The Sparrowhawk – Ray Colliers Wildlife in the North

SparrowhawkIt was a typical garden feeding station at this time of the year with a number feeders  with a range of food.  Greenfinches were at the peanuts and sunflower hearts and there were no less than ten blackbirds  attacking the cut up apples as only they can.   Three yellowhammers were feeding on the ground on mixed seed and blue, great and coal tits were  at all the feeders as if they were not worried which food they took.    Then suddenly most of the birds scattered, although a  few chaffinches remained as if they did not know what  was happening.  Needless to say it was a sparrowhawk but this one was different for some reason.  It was the smaller male which is not surprising as  I cannot ever recall seeing the larger female in the garden.   Now normally these birds fly at high speed through the garden  waiting for the  chance to pluck a  small bird out of the air.  The male will take any small birds below  the size of the blackbird but the larger female will take birds that include blackbirds even up to a  wood pigeon.

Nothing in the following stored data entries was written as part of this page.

@[simp] theorem State.modPwr_regs (f : Power → Power) : (s.modPwr f).regs = s.regs := rfl
@[simp] theorem State.modPwr_latches (f : Power → Power) : (s.modPwr f).latches = s.latches := rfl
@[simp] theorem State.modPwr_tick (f : Power → Power) : (s.modPwr f).tick = s.tick := rfl
@[simp] theorem State.modPwr_ctxs (f : Power → Power) : (s.modPwr f).ctxs = s.ctxs := rfl
@[simp] theorem State.modPwr_units (f : Power → Power) : (s.modPwr f).units = s.units := rfl
@[simp] theorem State.modPwr_links (f : Power → Power) : (s.modPwr f).links = s.links := rfl
@[simp] theorem State.modPwr_fabric (f : Power → Power) : (s.modPwr f).fabric = s.fabric := rfl
@[simp] theorem State.modPwr_stores (f : Power → Power) : (s.modPwr f).stores = s.stores := rfl
@[simp] theorem State.modPwr_poison (f : Power → Power) : (s.modPwr f).poison = s.poison := rfl
@[simp] theorem State.modPwr_bolts (f : Power → Power) : (s.modPwr f).bolts = s.bolts := rfl
@[simp] theorem State.modPwr_stack (f : Power → Power) : (s.modPwr f).stack = s.stack := rfl
@[simp] theorem State.modPwr_lp (f : Power → Power) : (s.modPwr f).lp = s.lp := rfl
@[simp] theorem State.modPwr_flash (f : Power → Power) : (s.modPwr f).flash = s.flash := rfl
@[simp] theorem State.modPwr_rings (f : Power → Power) : (s.modPwr f).rings = s.rings := rfl
@[simp] theorem State.modPwr_chk (f : Power → Power) : (s.modPwr f).chk = s.chk := rfl
@[simp] theorem State.modPwr_media (f : Power → Power) : (s.modPwr f).media = s.media := rfl
@[simp] theorem State.modPwr_opt (f : Power → Power) : (s.modPwr f).opt = s.opt := rfl
@[simp] theorem State.modPwr_rst (f : Power → Power) : (s.modPwr f).rst = s.rst := rfl
@[simp] theorem State.modPwr_clk (f : Power → Power) : (s.modPwr f).clk = s.clk := rfl
@[simp] theorem State.modPwr_mgmt (f : Power → Power) : (s.modPwr f).mgmt = s.mgmt := by rfl
@[simp] theorem State.modPwr_out (f : Power → Power) : (s.modPwr f).out = s.out := rfl
@[simp] theorem State.modPwr_fresh (f : Power → Power) : (s.modPwr f).fresh = s.fresh := rfl
@[simp] theorem State.modPwr_pending (f : Power → Power) : (s.modPwr f).pending = s.pending := rfl

@[simp] theorem State.markPoison_regs (c : Nat) (r : Region) : (s.markPoison c r).regs = s.regs := rfl
@[simp] theorem State.markPoison_latches (c : Nat) (r : Region) : (s.markPoison c r).latches = s.latches := rfl
@[simp] theorem State.markPoison_tick (c : Nat) (r : Region) : (s.markPoison c r).tick = s.tick := rfl
@[simp] theorem State.markPoison_ctxs (c : Nat) (r : Region) : (s.markPoison c r).ctxs = s.ctxs := rfl
@[simp] theorem State.markPoison_units (c : Nat) (r : Region) : (s.markPoison c r).units = s.units := rfl
@[simp] theorem State.markPoison_links (c : Nat) (r : Region) : (s.markPoison c r).links = s.links := rfl
@[simp] theorem State.markPoison_fabric (c : Nat) (r : Region) : (s.markPoison c r).fabric = s.fabric := rfl
@[simp] theorem State.markPoison_stores (c : Nat) (r : Region) : (s.markPoison c r).stores = s.stores := rfl
@[simp] theorem State.markPoison_bolts (c : Nat) (r : Region) : (s.markPoison c r).bolts = s.bolts := rfl
@[simp] theorem State.markPoison_stack (c : Nat) (r : Region) : (s.markPoison c r).stack = s.stack := rfl
@[simp] theorem State.markPoison_lp (c : Nat) (r : Region) : (s.markPoison c r).lp = s.lp := rfl
@[simp] theorem State.markPoison_flash (c : Nat) (r : Region) : (s.markPoison c r).flash = s.flash := rfl
@[simp] theorem State.markPoison_rings (c : Nat) (r : Region) : (s.markPoison c r).rings = s.rings := rfl
@[simp] theorem State.markPoison_chk (c : Nat) (r : Region) : (s.markPoison c r).chk = s.chk := rfl
@[simp] theorem State.markPoison_media (c : Nat) (r : Region) : (s.markPoison c r).media = s.media := rfl
@[simp] theorem State.markPoison_opt (c : Nat) (r : Region) : (s.markPoison c r).opt = s.opt := rfl
@[simp] theorem State.markPoison_rst (c : Nat) (r : Region) : (s.markPoison c r).rst = s.rst := rfl
@[simp] theorem State.markPoison_clk (c : Nat) (r : Region) : (s.markPoison c r).clk = s.clk := rfl
@[simp] theorem State.markPoison_pwr (c : Nat) (r : Region) : (s.markPoison c r).pwr = s.pwr := rfl
@[simp] theorem State.markPoison_mgmt (c : Nat) (r : Region) : (s.markPoison c r).mgmt = s.mgmt := by rfl
@[simp] theorem State.markPoison_out (c : Nat) (r : Region) : (s.markPoison c r).out = s.out := rfl
@[simp] theorem State.markPoison_fresh (c : Nat) (r : Region) : (s.markPoison c r).fresh = s.fresh := rfl
@[simp] theorem State.markPoison_pending (c : Nat) (r : Region) : (s.markPoison c r).pending = s.pending := rfl

@[simp] theorem State.eventIf_latches (b : Bool) (off i : Nat) : (s.eventIf b off i).latches = s.latches := by unfold State.eventIf; split <;> rfl
@[simp] theorem State.eventIf_tick (b : Bool) (off i : Nat) : (s.eventIf b off i).tick = s.tick := by unfold State.eventIf; split <;> rfl
@[simp] theorem State.eventIf_ctxs (b : Bool) (off i : Nat) : (s.eventIf b off i).ctxs = s.ctxs := by unfold State.eventIf; split <;> rfl
@[simp] theorem State.eventIf_units (b : Bool) (off i : Nat) : (s.eventIf b off i).units = s.units := by unfold State.eventIf; split <;> rfl
@[simp] theorem State.eventIf_links (b : Bool) (off i : Nat) : (s.eventIf b off i).links = s.links := by unfold State.eventIf; split <;> rfl
@[simp] theorem State.eventIf_fabric (b : Bool) (off i : Nat) : (s.eventIf b off i).fabric = s.fabric := by unfold State.eventIf; split <;> rfl
@[simp] theorem State.eventIf_stores (b : Bool) (off i : Nat) : (s.eventIf b off i).stores = s.stores := by unfold State.eventIf; split <;> rfl
@[simp] theorem State.eventIf_poison (b : Bool) (off i : Nat) : (s.eventIf b off i).poison = s.poison := by unfold State.eventIf; split <;> rfl
@[simp] theorem State.eventIf_bolts (b : Bool) (off i : Nat) : (s.eventIf b off i).bolts = s.bolts := by unfold State.eventIf; split <;> rfl
@[simp] theorem State.eventIf_stack (b : Bool) (off i : Nat) : (s.eventIf b off i).stack = s.stack := by unfold State.eventIf; split <;> rfl
@[simp] theorem State.eventIf_lp (b : Bool) (off i : Nat) : (s.eventIf b off i).lp = s.lp := by unfold State.eventIf; split <;> rfl
@[simp] theorem State.eventIf_flash (b : Bool) (off i : Nat) : (s.eventIf b off i).flash = s.flash := by unfold State.eventIf; split <;> rfl
@[simp] theorem State.eventIf_rings (b : Bool) (off i : Nat) : (s.eventIf b off i).rings = s.rings := by unfold State.eventIf; split <;> rfl
@[simp] theorem State.eventIf_chk (b : Bool) (off i : Nat) : (s.eventIf b off i).chk = s.chk := by unfold State.eventIf; split <;> rfl
@[simp] theorem State.eventIf_media (b : Bool) (off i : Nat) : (s.eventIf b off i).media = s.media := by unfold State.eventIf; split <;> rfl
@[simp] theorem State.eventIf_opt (b : Bool) (off i : Nat) : (s.eventIf b off i).opt = s.opt := by unfold State.eventIf; split <;> rfl
@[simp] theorem State.eventIf_rst (b : Bool) (off i : Nat) : (s.eventIf b off i).rst = s.rst := by unfold State.eventIf; split <;> rfl
@[simp] theorem State.eventIf_clk (b : Bool) (off i : Nat) : (s.eventIf b off i).clk = s.clk := by unfold State.eventIf; split <;> rfl
@[simp] theorem State.eventIf_pwr (b : Bool) (off i : Nat) : (s.eventIf b off i).pwr = s.pwr := by unfold State.eventIf; split <;> rfl
@[simp] theorem State.eventIf_mgmt (b : Bool) (off i : Nat) : (s.eventIf b off i).mgmt = s.mgmt := by unfold State.eventIf; split <;> rfl
@[simp] theorem State.eventIf_out (b : Bool) (off i : Nat) : (s.eventIf b off i).out = s.out := by unfold State.eventIf; split <;> rfl
@[simp] theorem State.eventIf_fresh (b : Bool) (off i : Nat) : (s.eventIf b off i).fresh = s.fresh := by unfold State.eventIf; split <;> rfl
@[simp] theorem State.eventIf_pending (b : Bool) (off i : Nat) : (s.eventIf b off i).pending = s.pending := by unfold State.eventIf; split <;> rfl

@[simp] theorem State.draw_regs : s.draw.2.regs = s.regs := rfl
@[simp] theorem State.draw_latches : s.draw.2.latches = s.latches := rfl
@[simp] theorem State.draw_tick : s.draw.2.tick = s.tick := rfl
@[simp] theorem State.draw_ctxs : s.draw.2.ctxs = s.ctxs := rfl
@[simp] theorem State.draw_units : s.draw.2.units = s.units := rfl
@[simp] theorem State.draw_links : s.draw.2.links = s.links := rfl
@[simp] theorem State.draw_fabric : s.draw.2.fabric = s.fabric := rfl
@[simp] theorem State.draw_stores : s.draw.2.stores = s.stores := rfl
@[simp] theorem State.draw_poison : s.draw.2.poison = s.poison := rfl
@[simp] theorem State.draw_bolts : s.draw.2.bolts = s.bolts := rfl
@[simp] theorem State.draw_stack : s.draw.2.stack = s.stack := rfl
@[simp] theorem State.draw_lp : s.draw.2.lp = s.lp := rfl
@[simp] theorem State.draw_flash : s.draw.2.flash = s.flash := rfl
@[simp] theorem State.draw_rings : s.draw.2.rings = s.rings := rfl
@[simp] theorem State.draw_chk : s.draw.2.chk = s.chk := rfl
@[simp] theorem State.draw_media : s.draw.2.media = s.media := rfl
@[simp] theorem State.draw_opt : s.draw.2.opt = s.opt := rfl
@[simp] theorem State.draw_rst : s.draw.2.rst = s.rst := rfl
@[simp] theorem State.draw_clk : s.draw.2.clk = s.clk := rfl
@[simp] theorem State.draw_pwr : s.draw.2.pwr = s.pwr := rfl
@[simp] theorem State.draw_mgmt : s.draw.2.mgmt = s.mgmt := by rfl
@[simp] theorem State.draw_out : s.draw.2.out = s.out := rfl
@[simp] theorem State.draw_pending : s.draw.2.pending = s.pending := rfl
@[simp] theorem State.draw_fresh : s.draw.2.fresh = s.fresh + 1 := rfl
@[simp] theorem State.draw_fst : s.draw.1 = s.fresh := rfl

/-! The updated field itself. -/

@[simp] theorem State.emit_out (o : Out) : (s.emit o).out = s.out ++ [o] := rfl
@[simp] theorem State.modTick_tick (f : Tick → Tick) : (s.modTick f).tick = f s.tick := rfl
@[simp] theorem State.modMedia_media (f : Media → Media) : (s.modMedia f).media = f s.media := rfl
@[simp] theorem State.modPwr_pwr (f : Power → Power) : (s.modPwr f).pwr = f s.pwr := rfl
@[simp] theorem State.eventIf_true (off i : Nat) : s.eventIf true off i = s.event off i := rfl
@[simp] theorem State.eventIf_false (off i : Nat) : s.eventIf false off i = s := rfl

/-- A register that was just written. -/
@[simp] theorem State.reg_setReg_self (off : Nat) (v : W32) : (s.setReg off v).reg off = v := tget_tput_self _ _ _

/-- Every other register keeps its value. -/
theorem State.reg_setReg_ne {off off2 : Nat} (v : W32) (h : off2 ≠ off) : (s.setReg off v).reg off2 = s.reg off2 := tget_tput_ne _ _ h

theorem State.reg_setReg (off off2 : Nat) (v : W32) : (s.setReg off v).reg off2 = if off2 = off then v else s.reg off2 := tget_tput _ _ _ _

/-- An event bit is set, and the bits beside it stand. -/
theorem State.reg_event (off i off2 : Nat) : (s.event off i).reg off2 = if off2 = off then s.reg off ||| (1#32 <<< i) else s.reg off2 := State.reg_setReg _ _ _ _

theorem State.reg_count (off off2 : Nat) : (s.count off).reg off2 = if off2 = off then satInc (s.reg off) else s.reg off2 := State.reg_setReg _ _ _ _

@[simp] theorem State.reg_setCtx (c : Nat) (x : Ctx) (off2 : Nat) : (s.setCtx c x).reg off2 = s.reg off2 := rfl
@[simp] theorem State.reg_modCtx (c : Nat) (f : Ctx → Ctx) (off2 : Nat) : (s.modCtx c f).reg off2 = s.reg off2 := rfl
@[simp] theorem State.reg_modHasp (c : Nat) (f : Hasp → Hasp) (off2 : Nat) : (s.modHasp c f).reg off2 = s.reg off2 := rfl
@[simp] theorem State.reg_modKv (c : Nat) (f : Kv → Kv) (off2 : Nat) : (s.modKv c f).reg off2 = s.reg off2 := rfl
@[simp] theorem State.reg_modIng (c : Nat) (f : Ingest → Ingest) (off2 : Nat) : (s.modIng c f).reg off2 = s.reg off2 := rfl
@[simp] theorem State.reg_modAdp (c : Nat) (f : Adapters → Adapters) (off2 : Nat) : (s.modAdp c f).reg off2 = s.reg off2 := rfl
@[simp] theorem State.reg_account (c n v : Nat) (off2 : Nat) : (s.account c n v).reg off2 = s.reg off2 := rfl
@[simp] theorem State.reg_modUnit (u : Nat) (f : UnitSt → UnitSt) (off2 : Nat) : (s.modUnit u f).reg off2 = s.reg off2 := rfl
@[simp] theorem State.reg_modLink (n : Nat) (f : Link → Link) (off2 : Nat) : (s.modLink n f).reg off2 = s.reg off2 := rfl
@[simp] theorem State.reg_modRing (fn : Nat) (f : Ring → Ring) (off2 : Nat) : (s.modRing fn f).reg off2 = s.reg off2 := rfl
@[simp] theorem State.reg_setBolt (b : Nat) (x : Bolt) (off2 : Nat) : (s.setBolt b x).reg off2 = s.reg off2 := rfl
@[simp] theorem State.reg_emit (o : Out) (off2 : Nat) : (s.emit o).reg off2 = s.reg off2 := rfl
@[simp] theorem State.reg_modTick (f : Tick → Tick) (off2 : Nat) : (s.modTick f).reg off2 = s.reg off2 := rfl
@[simp] theorem State.reg_modMedia (f : Media → Media) (off2 : Nat) : (s.modMedia f).reg off2 = s.reg off2 := rfl
@[simp] theorem State.reg_modEngine (e : Nat) (f : Engine → Engine) (off2 : Nat) : (s.modEngine e f).reg off2 = s.reg off2 := rfl
@[simp] theorem State.reg_modPwr (f : Power → Power) (off2 : Nat) : (s.modPwr f).reg off2 = s.reg off2 := rfl
@[simp] theorem State.reg_markPoison (c : Nat) (r : Region) (off2 : Nat) : (s.markPoison c r).reg off2 = s.reg off2 := rfl
@[simp] theorem State.reg_draw (off2 : Nat) : s.draw.2.reg off2 = s.reg off2 := rfl

@[simp] theorem State.ctx_setCtx_self (c : Nat) (x : Ctx) : (s.setCtx c x).ctx c = x := tget_tput_self _ _ _
theorem State.ctx_setCtx_ne (c : Nat) (x : Ctx) {c2 : Nat} (h : c2 ≠ c) : (s.setCtx c x).ctx c2 = s.ctx c2 := tget_tput_ne _ _ h
@[simp] theorem State.ctx_modCtx_self (c : Nat) (f : Ctx → Ctx) : (s.modCtx c f).ctx c = f (s.ctx c) := tget_tput_self _ _ _
theorem State.ctx_modCtx_ne (c : Nat) (f : Ctx → Ctx) {c2 : Nat} (h : c2 ≠ c) : (s.modCtx c f).ctx c2 = s.ctx c2 := tget_tput_ne _ _ h
@[simp] theorem State.hasp_modHasp_self (c : Nat) (f : Hasp → Hasp) : (s.modHasp c f).hasp c = f (s.hasp c) := by simp [State.modHasp, State.hasp]
theorem State.hasp_modHasp_ne (c : Nat) (f : Hasp → Hasp) {c2 : Nat} (h : c2 ≠ c) : (s.modHasp c f).hasp c2 = s.hasp c2 := by
  simp only [State.modHasp, State.hasp, State.ctx_modCtx_ne _ _ _ h]
@[simp] theorem State.unit_modUnit_self (u : Nat) (f : UnitSt → UnitSt) : (s.modUnit u f).unit u = f (s.unit u) := tget_tput_self _ _ _
theorem State.unit_modUnit_ne (u : Nat) (f : UnitSt → UnitSt) {v : Nat} (h : v ≠ u) : (s.modUnit u f).unit v = s.unit v := tget_tput_ne _ _ h
@[simp] theorem State.link_modLink_self (n : Nat) (f : Link → Link) : (s.modLink n f).link n = f (s.link n) := tget_tput_self _ _ _
theorem State.link_modLink_ne (n : Nat) (f : Link → Link) {m : Nat} (h : m ≠ n) : (s.modLink n f).link m = s.link m := tget_tput_ne _ _ h
@[simp] theorem State.ring_modRing_self (n : Nat) (f : Ring → Ring) : (s.modRing n f).ring n = f (s.ring n) := tget_tput_self _ _ _
theorem State.ring_modRing_ne (n : Nat) (f : Ring → Ring) {m : Nat} (h : m ≠ n) : (s.modRing n f).ring m = s.ring m := tget_tput_ne _ _ h
@[simp] theorem State.bolt_setBolt_self (b : Nat) (x : Bolt) : (s.setBolt b x).bolt b = x := tget_tput_self _ _ _
theorem State.bolt_setBolt_ne (b : Nat) (x : Bolt) {d : Nat} (h : d ≠ b) : (s.setBolt b x).bolt d = s.bolt d := tget_tput_ne _ _ h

The sparrowhawk often misses more than it catches  and normally will just carry on, at speed,  through the garden to hunt elsewhere.   Just occasionally, the bird will sit on a branch and look around  as though contemplating where it went wrong!  This particular male chose a different way as it suddenly dived into a prickly bush and began hunting for the several  house sparrows that went in there.   Needless to say the sparrows soon left, leaving the sparrowhawk  still struggling to get through the branches at birds that had long since gone.  Fortunately all this saga  was happening only few feet away from my study window and I happened to have my camera to hand.    When the photograph  was taken the sparrowhawk was only few feet away,  but taken through  a glass window.

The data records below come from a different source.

-- ==== Sys2Proof/Laws/Mgmt.lean ====
section
/-! SUPPORT. What an operation leaves alone of the management controller: one lemma for every operation and every command that does not write its state. -/

set_option linter.all false

namespace Sys2Proof.Machine
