-- ==== Sys2Proof/Laws/PerInstr.lean ====
section
/-! SUPPORT. The statement family Framing: what a well-formed command carries on a link or in a record fits one packet (R312, R313) or one record (R132). One lemma per command. -/

namespace Sys2Proof.Laws

/-- The packet, message or record whose bytes a command carries; empty for a command that carries none. -/
def carried (i : Instr) : Bytes :=
  match i with
  | .tickBoundary _ _ => []
  | .tickPacket _ pkt => pkt
  | .reply _ pkt => pkt
  | .childReplyTimeout _ => []
  | .silence _ pkt => pkt
  | .presenceNotice _ pkt => pkt
  | .tstate _ pkt => pkt
  | .deputyTakeover => []
  | .tsync _ pkt _ _ => pkt
  | .offsetMeasure _ => []
  | .adriftLimit => []
  | .voteNotice _ pkt => pkt
  | .voteDeadline _ => []
  | .firstFrameCopyDone _ => []
  | .commitDeadline _ => []
  | .restoreCopyDone _ _ => []
  | .swapPageSent _ _ _ _ _ => []
  | .swapInPage _ _ _ _ _ => []
  | .stackTempSample _ _ => []
  | .permuteLimit _ => []
  | .failoverStreamComplete _ => []
  | .deathDeclared _ => []
  | .matmul _ rec _ => rec
  | .elementwiseChain _ rec _ => rec
  | .reductionSum _ rec _ => rec
  | .reductionMax _ rec _ => rec
  | .reductionMin _ rec _ => rec
  | .reductionSumsq _ rec _ => rec
  | .reductionMean _ rec _ => rec
  | .softmax _ rec _ => rec
  | .logSoftmax _ rec _ => rec
  | .layerNorm _ rec _ => rec
  | .rmsNorm _ rec _ => rec
  | .relayout _ rec _ => rec
  | .gather _ rec _ => rec
  | .scatter _ rec _ => rec
  | .scatterAdd _ rec _ => rec
  | .quantise _ rec _ => rec
  | .dequantise _ rec _ => rec
  | .send _ rec _ => rec
  | .receiveCopy _ rec _ => rec
  | .receiveAdd _ rec _ => rec
  | .receiveMax _ rec _ => rec
  | .dmaMove _ rec _ => rec
  | .nextVariantMove _ rec _ => rec
  | .boltWait _ rec _ => rec
  | .boltAdd _ rec _ => rec
  | .boltSet _ rec _ => rec
  | .boltWaitTimeout _ => []
  | .checkerExport _ rec _ => rec
  | .checkerCompare _ rec _ => rec
  | .convolution _ rec _ => rec
  | .maxPool _ rec _ => rec
  | .averagePool _ rec _ => rec
  | .bilinearResize _ rec _ => rec
  | .nearestResize _ rec _ => rec
  | .attentionFwd _ rec _ => rec
  | .attentionBwd _ rec _ => rec
  | .attentionAppend _ rec _ => rec
  | .attentionMerge _ rec _ => rec
  | .elem _ rec _ => rec
  | .norm _ rec _ => rec
  | .fuse _ rec _ => rec
  | .scale _ rec _ => rec
  | .carry _ rec _ => rec
  | .ortho _ rec _ => rec
  | .kstat _ rec _ => rec
  | .kroot _ rec _ => rec
  | .kapply _ rec _ => rec
  | .variant _ rec _ => rec
  | .recordRetire _ _ => []
  | .reservationStart _ _ _ => []
  | .reservationEnd _ _ _ _ => []
  | .mirrorAck _ pkt => pkt
  | .mirrorAckTimeout _ _ => []
  | .sched _ pkt => pkt
  | .packetForward _ pkt => pkt
  | .packetAged _ => []
  | .credit _ pkt => pkt
  | .hello _ pkt => pkt
  | .helloTimer => []
  | .write _ pkt => pkt
  | .read _ pkt _ => pkt
  | .readData _ pkt => pkt
  | .ack _ pkt _ => pkt
  | .error _ pkt => pkt
  | .requestTimeout _ => []
  | .probe _ pkt _ => pkt
  | .assign _ pkt _ => pkt
  | .neighbours _ pkt _ => pkt
  | .tableWrite _ pkt _ => pkt
  | .tableSeal _ pkt _ => pkt
  | .fmRegWrite _ pkt _ => pkt
  | .fmRegRead _ pkt _ => pkt
  | .tickStart _ pkt _ => pkt
  | .resume _ pkt _ => pkt
  | .fmReset _ pkt _ => pkt
  | .linkTrainingDone _ _ _ _ => []
  | .linkDown _ => []
  | .codewordUncorrectable _ => []
  | .fabPermAtWrite _ _ => []
  | .key _ => []
  | .release _ => []
  | .zeroingComplete _ => []
  | .ctxSelectHiWrite _ => []
  | .ctxBoltValWrite _ => []
  | .ctxBoltAddWrite _ => []
  | .hspEvictWrite _ => []
  | .hspFoVersionWrite _ => []
  | .enrol => []
  | .permanenceNotice _ pkt => pkt
  | .sweepComplete _ _ => []
  | .unitClassHourly _ => []
  | .historyCompact => []
  | .recordIngest _ _ _ => []
  | .recordDecoded _ _ _ _ => []
  | .batchDeadline _ => []
  | .adapterTransferDone _ _ _ => []
  | .pictureDecoded _ _ _ _ _ => []
  | .decodeTimeout _ _ => []
  | .livePictureLate _ => []
  | .liveStreamEnable _ _ => []
  | .archiveEncodeDone _ => []
  | .mediaFwSwitchDone => []
  | .nandProgramDone _ _ => []
  | .readDisturbRelocate _ => []
  | .scrubRead _ _ => []
  | .rowRemap _ _ => []
  | .ringPoll _ _ _ => []
  | .nop _ _ => []
  | .fmCmd _ _ => []
  | .tokLoad _ _ => []
  | .flashWrite _ _ => []
  | .flashRead _ _ _ => []
  | .flashTrim _ _ => []
  | .flashFlush _ _ => []
  | .flashFormat _ _ => []
  | .planLoad _ _ => []
  | .planStart _ _ => []
  | .planUnload _ _ => []
  | .waitEpoch _ _ => []
  | .stateRead _ _ _ => []
  | .stateWrite _ _ => []
  | .ringBoltAdd _ _ => []
  | .ringBoltSet _ _ => []
  | .record _ _ _ => []
  | .live _ _ _ _ _ _ _ => []
  | .sensor _ _ _ _ => []
  | .ringEnable _ => []
  | .ringDisable _ => []
  | .irqTimer _ _ => []
  | .functionLevelReset _ => []
  | .perstAssert => []
  | .d3hotEntry _ => []
  | .powerOn => []
  | .resetNAssert _ => []
  | .stretchExpiry _ _ => []
  | .resetHeld => []
  | .rstCmd _ _ => []
  | .watchdogExpiry _ => []
  | .fatalEscalation _ => []
  | .pllLockTimeout _ => []
  | .bringupPhaseComplete _ _ => []
  | .wardResetComplete _ => []
  | .refclkFail _ => []
  | .refclkRecover _ => []
  | .clkSelect _ => []
  | .holdoverLimit => []
  | .pcieRefclkFail => []
  | .pwrLadderWrite _ => []
  | .vinSample _ _ => []
  | .supplyStageRecover => []
  | .railTimeout => []
  | .railUndervolt _ => []
  | .shedAssert => []
  | .shedRelease => []
  | .governorTick _ _ => []
  | .dieTempSample _ _ => []
  | .setEndpointId _ _ => []
  | .getEndpointId _ => []
  | .getMctpVersionSupport _ _ => []
  | .getMessageTypeSupport _ => []
  | .getVendorDefinedMessageSupport _ => []
  | .getVersion => []
  | .getCapabilities => []
  | .negotiateAlgorithms _ _ _ _ => []
  | .getDigests => []
  | .getCertificate _ _ _ => []
  | .challenge _ _ => []
  | .getMeasurements _ => []
  | .keyExchange _ => []
  | .finish _ _ => []
  | .heartbeat _ => []
  | .keyUpdate _ => []
  | .endSession _ => []
  | .getInfo => []
  | .mgmtRegRead _ => []
  | .mgmtRegWrite _ _ _ _ => []
  | .ladder _ _ => []
  | .mgmtReset _ _ _ => []
  | .unitRead _ _ => []
  | .unitRequestFence _ _ _ => []
  | .unitRequestRestore _ _ _ => []
  | .unitRequestClearClass _ _ _ => []
  | .histRead _ _ => []
  | .setTime _ _ => []
  | .setFabricKey _ _ => []
  | .requestUpdate _ _ => []
  | .firmwareVerify _ _ _ => []
  | .firmwareActivate _ => []
  | .mgmtRestartDone => []
  | .getPdr _ => []
  | .getSensorReading _ => []
  | .setEventReceiver _ => []
  | .loWordRead _ _ _ => []
  | .accSnapEpochRead _ => []
  | .pwrFcastTickLoRead => []
  | .registerWrite _ _ _ _ _ => []
  | .jtagBypass _ => []
  | .jtagIdcode => []
  | .jtagSamplePreload => []
  | .jtagExtest _ => []
  | .resetNRelease => []
  | .perstRelease => []
  | .rebuildComplete _ => []
  | .linkHoldEnd => []
  | .debugUnlock _ => []
  | .unsupportedMessage _ _ _ => []

/-- A packet carries at most 4,128 bytes, header and payload (R312, R313). -/
def Framing.Statement (i : Instr) : Prop := wellFormed i = true → (carried i).length ≤ 4128

theorem packetLen_le {b : Bytes} (h : packetLen b = true) : b.length ≤ 4128 := (of_decide_eq_true h).2

theorem recordLen_le {b : Bytes} (h : recordLen b = true) : b.length ≤ 4128 := by
  rcases (Bool.or_eq_true _ _).mp h with h | h <;> have := eq_of_beq h <;> omega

Sparrowhawks have a long square ended tail and broad, rounded wings.   The male has a slate grey back and reddish, barred underparts that can appear orange at a distance.  The grey tail is crossed with five or six dark bars.  The female is 25% larger that the male with brown upperparts and pale brown underparts.  It has a white stripe over the eye that makes it look even fiercer than the male.   So what happens to  these birds during the winter?   The resident birds, in other words the pairs  that bred in Scotland and thought to be between 8,000 to 12,000 pairs, just stay where they are.   However, this situation is complicated by the fact that some, especially from Norway and Denmark, cross the North Sea and winter in the Northern Isles and along the east  which includes this area.  So the male sparrowhawk hunting through your garden may be a resident bird having moved  from a nearby area where it bred or it could be a Scandinavian bird that will spend the winter here.

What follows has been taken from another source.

-- ==== Sys2Proof/Laws/Record.lean ====
section
/-! SUPPORT. What the records of the engines keep: the read latches, the board memory controller, the flash store,
the options, the reset and clock state, power, management and the queue. One lemma for each operation that a record goes through. -/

The sparrowhawks  have always been much persecuted and originally by gamekeepers along with many other birds of prey.  Then a further blow came from agricultural pesticides.   Following the ban on such pesticides in the 1980s the   number of sparrowhawks increased and the widespread planting up  of plantations also helped its  cause.   What limits its numbers now is the decline in small bird numbers mainly from change in agricultural  ways.  This is why the current numbers of sparrowhawks are particularly attracted to gardens and that includes those even in the middle of Inverness. You may not see them often as they can be very secretive even with their dashing  flight through gardens after their prey.